The commercial purpose of your smart matter-enabled fridge is to monitor your use and to identify what you buy and use. The story is that fridges increasingly can order new milk when the system detects that you are low or when the use-by date has passed The reality is that your data feed from your fridge may not be secure. In fact, we know that nobody changes the factory settings on these things, so all this data is easily accessible to whoever wants it. So, hackers or state-backed hackers can get into your fridge and basically listen to your kitchen conversations. But hacking might not even be necessary.
Well, you say, who would want to listen to my kitchen conversation?

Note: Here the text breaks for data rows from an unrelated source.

/-- Settles O16: the frame of one register, at a register other than VF. -/
theorem registersOutsideDestinationStay : Obligations.RegistersOutsideDestinationStay := by
  intro i s t r h hd hv hl
  exact exec_readV h hd (fun _ => hv) hl

theorem flagOf_eq_zero_or_one (c : Bool) : flagOf c = 0 ∨ flagOf c = 1 := by
  cases c
  · exact .inl rfl
  · exact .inr rfl

/-- A flag writer that does not name VF leaves the 0x00 or 0x01 of a condition there (R22). -/
theorem instrEffect_flag {i : Instr} (s : State) (hw : i.writesFlag = true) (hd : i.dest ≠ some VF) :
    ∃ c, (instrEffect i s).readV VF = flagOf c := by
  cases i
  case addReg x y | sub x y | shr x y | subn x y | shl x y =>
    have hx : VF ≠ x := fun h => hd (congrArg some h.symm)
    exact ⟨_, (State.flaggedResult_readV ..).trans ((if_neg hx).trans (if_pos rfl))⟩
  case drw x y n => exact ⟨_, (State.result_readV ..).trans (if_pos rfl)⟩
  all_goals cases hw

/-- Settles O15: the flag written is that of a condition. -/
theorem flagIsZeroOrOne : Obligations.FlagIsZeroOrOne := by
  intro i s t _ h ht hw hd
  obtain ⟨-, rfl⟩ := exec_completed h ht
  obtain ⟨c, hc⟩ := instrEffect_flag s hw hd
  rw [hc]
  exact flagOf_eq_zero_or_one c

/-! ### Who writes the index register and the timers -/

/-- Settles O44: an error writes none of the three, and a completed instruction only its own. -/
theorem onlyTheirInstructionsWriteIndexAndTimers : Obligations.OnlyTheirInstructionsWriteIndexAndTimers := by
  intro i s t h
  rcases exec_next_cases h with ⟨e, -, rfl⟩ | ⟨-, rfl⟩
  · exact ⟨.inl rfl, .inl rfl, .inl rfl⟩
  cases i
  case ldI nnn => exact ⟨.inr (.inl ⟨nnn, rfl⟩), .inl rfl, .inl rfl⟩
  case addI x => exact ⟨.inr (.inr ⟨x, .inl rfl⟩), .inl rfl, .inl rfl⟩
  case ldF x => exact ⟨.inr (.inr ⟨x, .inr rfl⟩), .inl rfl, .inl rfl⟩
  case ldDTVx x => exact ⟨.inl rfl, .inr ⟨x, rfl⟩, .inl rfl⟩
  case ldSTVx x => exact ⟨.inl rfl, .inl rfl, .inr ⟨x, rfl⟩⟩
  all_goals exact ⟨.inl rfl, .inl rfl, .inl rfl⟩

/-! ### Where PC goes -/

theorem byte_beq_eq (a b : Byte) : (a == b) = decide (a.toNat = b.toNat) := by
  rw [Bool.eq_iff_iff, beq_iff_eq, decide_eq_true_eq, BitVec.toNat_inj]

theorem byte_bne_eq (a b : Byte) : (a != b) = decide (a.toNat ≠ b.toNat) := by
  rw [bne, byte_beq_eq, decide_not]

/-- A skip in numbers (R100). -/
theorem State.skipIf_pc_toNat (s : State) (c : Bool) :
    (s.skipIf c).pc.toNat = if c then (s.pc.toNat + 4) % 65536 else (s.pc.toNat + 2) % 65536 := by
  cases c
  · exact BitVec.toNat_add s.pc 2
  · have h2 : (2 : Word).toNat = 2 := rfl
    simp only [State.skipIf_pc, if_true, BitVec.toNat_add, h2]
    omega

/-- The top entry of a stack in use is the last of the entries in use (R25). -/
theorem State.top_eq_getLastD {s : State} (h : 0 < s.sp.val) :
    (s.stk.toList.take s.sp.val).getLastD 0 = s.stk[s.sp.val - 1] := by
  have hl : s.stk.toList.length = 16 := Vector.length_toList
  rw [List.getLastD_eq_getLast?, List.getLast?_eq_getElem?, List.length_take, hl,
    Nat.min_eq_left (by omega), List.getElem?_take_of_lt (by omega), List.getElem?_eq_getElem (by omega)]
  simp

/-- A completed instruction leaves PC where R24's table says. -/
theorem instrEffect_pc {i : Instr} {s : State} (h : instrError i s = none) :
    (instrEffect i s).pc.toNat = pcAfter i s := by
  cases i
  case ret =>
    have hsp : 0 < s.sp.val := by simp [instrError] at h; omega
    simp only [pcAfter, State.top_eq_getLastD hsp]; rfl
  case jp nnn | call nnn => exact zext16OfAddr_toNat nnn
  case jpV0 nnn =>
    have hv := (s.readV 0).isLt
    simp only [instrEffect, pcAfter, State.setPC_pc, BitVec.toNat_add, zext16OfAddr_toNat, zext16OfByte_toNat]
    omega
  case seByte | sneByte | seReg | sneReg =>
    simp only [instrEffect, State.skipIf_pc_toNat, byte_beq_eq, byte_bne_eq, pcAfter]
  case skp | sknp =>
    simp only [instrEffect, State.skipIf_pc_toNat, State.keyHeld_eq, pcAfter]
  case ldRegs x =>
    simp only [instrEffect, State.advance_pc, State.writeFirstRegs_pc]
    exact BitVec.toNat_add s.pc 2
  all_goals exact BitVec.toNat_add s.pc 2

/-- Settles O42: an instruction that ends alive has completed. -/
theorem pcAfterEveryInstruction : Obligations.PcAfterEveryInstruction := by
  intro i s t _ h ht
  obtain ⟨he, rfl⟩ := exec_completed h ht
  exact instrEffect_pc he

end Sys2Proof.Machine
end

section
/-! PROOFS. Memory in canonical form, and the state after reset. -/

namespace Sys2Proof.Machine

/-! ### Memory in canonical form -/

theorem Memory.wfFrom_cons {lo a : Nat} {b : Byte} {m : Memory} :
    Memory.wfFrom lo ((a, b) :: m) = true ↔
      lo ≤ a ∧ a < 4096 ∧ b ≠ Memory.unlisted a ∧ Memory.wfFrom (a + 1) m = true := by
  simp only [Memory.wfFrom, Bool.and_eq_true, decide_eq_true_eq, and_assoc]

/-- Below its first cell a canonical memory reads as its reset contents. -/
theorem Memory.read_below {lo a : Nat} {m : Memory} (h : Memory.wfFrom lo m = true) (ha : a < lo) :
    m.read a = Memory.unlisted a := by
  induction m generalizing lo with
  | nil => rfl
  | cons c m ih =>
    obtain ⟨k, b⟩ := c
    obtain ⟨hk, -, -, hm⟩ := Memory.wfFrom_cons.1 h
    rw [Memory.read, if_neg (by omega)]
    exact ih hm (by omega)

/-- A canonical memory that reads as its reset contents everywhere lists nothing. -/
theorem Memory.eq_nil_of_read {lo : Nat} {m : Memory} (h : Memory.wfFrom lo m = true)
    (hr : ∀ a, a < 4096 → m.read a = Memory.unlisted a) : m = [] := by
  cases m with
  | nil => rfl
  | cons c m =>
    obtain ⟨k, b⟩ := c
    obtain ⟨-, hk, hb, -⟩ := Memory.wfFrom_cons.1 h
    exact absurd ((if_pos rfl).symm.trans (hr k hk)) hb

Well, I say, if you are an accountant, a lawyer, a banker, an investment banker, or a fund manager, you probably have exactly the sort of information about the deals that matter most. Or, let’s say you work for a security firm, and someone wants to know the movements of who or what you are guarding. Or, perhaps, you work in a mining company, and someone wants to know about your geologist’s reports. The list is endless. If a state wants to outbid competitors for a port in Africa for an agribusiness in Latin America, the people with the greatest insight are the target. That’s not the government officials. That’s the people working on the deal.
If this hasn’t occurred to you, don’t worry. This game has become so sophisticated that even the British Intelligence Services were recently taken by surprise to find the cars they use to ferry around diplomats (who are often spies) were laden with tracking devices. That’s very useful information. They found the trackers when they did a “surgical search” and opened sealed parts that had been imported from China. What they found in these devices confirmed “disturbing things.” But, what’s even better is being privy to the conversations government officials or corporate management have on their smartphones in their kitchens in the proximity of other Internet of Things devices. Then you get the real story. All this brings new meaning to my argument that we are in A Hot War in Cold Places. The fridge is the new spy. Who needs James Bond when you can have a Samsung?